Nein du brauchst den nicht um hier in Niedersachsen zu angeln reicht das Prüfungszeugniss aus. Also keine Panik warst völlig legal angeln. ABER ich hab ihn mir auch geholt, denn wie hier schon gesagt wurde wenn du mal dein Prüfungszeugniss beim Angeln verlierst is das kacke deshalb habe ich ihn mir auch zugelegt lieber einmal 25€ löhnen als das Prüfungszeugniss mitzuschleppen und nachher noch zu verlieren.


----------



## Gardenfly (14. April 2008)

*AW: Fischereischein Niedersachsen*

Solltes du ausserhalb von NdS angeln wollen,muß der blaue immer mit-oder eine  Ausnahmegenemigung die dir gerne jedes Ordnungsamt am Urlaubsort teuer für 30Tage verkauft.

Es gibt natürlich auch Vereine in Nds die noch Zusatzpapiere für den Gastkartenkauf wollen,hat zwei Gründe :
a. Unwissenheit des Vereines
b. man will gewisse Hürden aufbaue,n um die Zahl der Gastangler zu reduzieren
c. man will den Beitritt in Vereinen/Verband atraktiver machen.


----------



## Katteker (14. April 2008)

*AW: Fischereischein Niedersachsen*



~Michi~ schrieb:


> Also keine Panik warst völlig legal angeln.


 
Ne ne, Panik mach ich mir nicht.
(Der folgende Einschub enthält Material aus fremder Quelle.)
/-! ### Mailboxes and work graphs (R230 to R254) -/

/-- MBXTAKE hands the next accepted record to the scratchpad and its sequence to the pair, or gives 0 under TR, or waits; MBXPOST gives
the next sequence where the ring has room, and otherwise gives 0 under TR, or waits; MBXDONE completes a sequence that was taken and
moves the watermark over what is done. -/
def Obligations.MailboxInstructions : Prop :=
  ∀ (s : State) (c : Slot) (g : Group) (b : Band) (h : Hdr) (tr : Bool) (d x y : Opd) (m o : Nat) (mb : Mailbox), Issuing s c g b →
    Whole h c b → m = ((bandEnv s c g b).read32 x).toNat → o = ((bandEnv s c g b).read32 y).toNat → m ≤ 63 → s.mbx? g.ctx m = some mb →
    mb.enabled = true →
    (o % 8 = 0 → g.inScratch o 56 = true → mb.toHost = false → mb.launcher = false →
      (mb.nextTake ≤ mb.accepted →
        ∃ t : State, exec (.mbxtake h tr d x y) s = .next t ∧ WritesPair t c b d (BitVec.ofNat 64 mb.nextTake) ∧
          (Canonical s → ∀ i < 56, ∀ v, ((tabGet mb.recs mb.nextTake).getD [])[i]? = some v → memGet t.mem (scratchKey c.gid (o + i)) = v) ∧
          (s.writes = [] → s.posted = [] → t.writes = [] ∧ t.posted = [] ∧
            t.mem = memPut s.mem (((List.range 56).map fun i => scratchKey c.gid (o + i)).zip ((tabGet mb.recs mb.nextTake).getD []))) ∧
          t.mbx? g.ctx m = some { mb with taken := (mb.nextTake + 1) % 2 ^ 64 }) ∧
      (mb.accepted < mb.nextTake → tr = true →
        ∃ t : State, exec (.mbxtake h tr d x y) s = .next t ∧ WritesPair t c b d 0 ∧ t.mem = s.mem ∧ t.ctxs = s.ctxs) ∧
      (mb.accepted < mb.nextTake → tr = false →
        SplitResult s c b (.mbxtake h tr d x y) fun _ => Waits (.queue (.take m)) c.next)) ∧
    (o % 8 = 0 → g.inScratch o 56 = true → mb.toHost = true → s.eccBad = [] →
      ((mb.accepted : Int) - mb.consumed < mb.slots →
        ∃ t : State, exec (.mbxpost h tr d x y) s = .next t ∧ WritesPair t c b d (BitVec.ofNat 64 (mb.accepted + 1)) ∧
          t.mbx? g.ctx m = some { mb with accepted := (mb.accepted + 1) % 2 ^ 64 }) ∧
      ((mb.slots : Int) ≤ (mb.accepted : Int) - mb.consumed → tr = true →
        ∃ t : State, exec (.mbxpost h tr d x y) s = .next t ∧ WritesPair t c b d 0 ∧ t.mem = s.mem ∧ t.ctxs = s.ctxs) ∧
      ((mb.slots : Int) ≤ (mb.accepted : Int) - mb.consumed → tr = false →
        SplitResult s c b (.mbxpost h tr d x y) fun _ => Waits (.queue (.post m)) c.next)) ∧
    ∀ q : Nat, q = (b.getBPair (pairB y)).toNat → mb.toHost = false → mb.launcher = false → mb.watermark < q → q < mb.taken → q ∉ mb.done →
      ∃ t : State, exec (.mbxdone h d x y) s = .next t ∧ WritesNoB t c b ∧
        t.mbx? g.ctx m = some { mb with
          done := (q :: mb.done).filter (markOf mb.watermark (q :: mb.done) < ·), watermark := markOf mb.watermark (q :: mb.done),
          recs := tabDel mb.recs q }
Soll ja nicht gut fürs Herz sein |supergri|supergri|supergri Wurde ja außerdem eh nie kontrolliert.


Aber dann kann ich ja demnächst ganz beruhigt ans Wasser gehen.

Danke für die Hilfe.

Gruß
Katteker


----------



## Janbr (15. April 2008)

*AW: Fischereischein Niedersachsen*

Hallo Katteker,

bin zwar nicht aus Niedersachsen und kenn mich nicht 100% im niedersächsischen Fischereigesetzt bzw. der zugehörigen Durchführungsverordnung aus, aber was ich gefunden habe, besagt eigentlich du brauchst überhaupt keinen Schein:

Ausführungsbestimmungen zum Niedersächsischen Fischereigesetz (AB-Nds.FischG)Abschnitt 5 AB-Nds.FischG - Landesrecht NiedersachsenV. Fischereischein

Aber hier ist auch nicht von einer Prüfung zu finden. Du brauchst meines Wissens nach nur einen Bundespersonalausweis. Und evtl. die Fischereierlaubnis des Fischereirechtinhabers (z.B. Verein, Pächter usw.)

Die Fischereigesetze sind ja so schon komisch, aber Niedersachsen hat mit Abstand eines der seltsamsten |bigeyes

Gruß

Jan


----------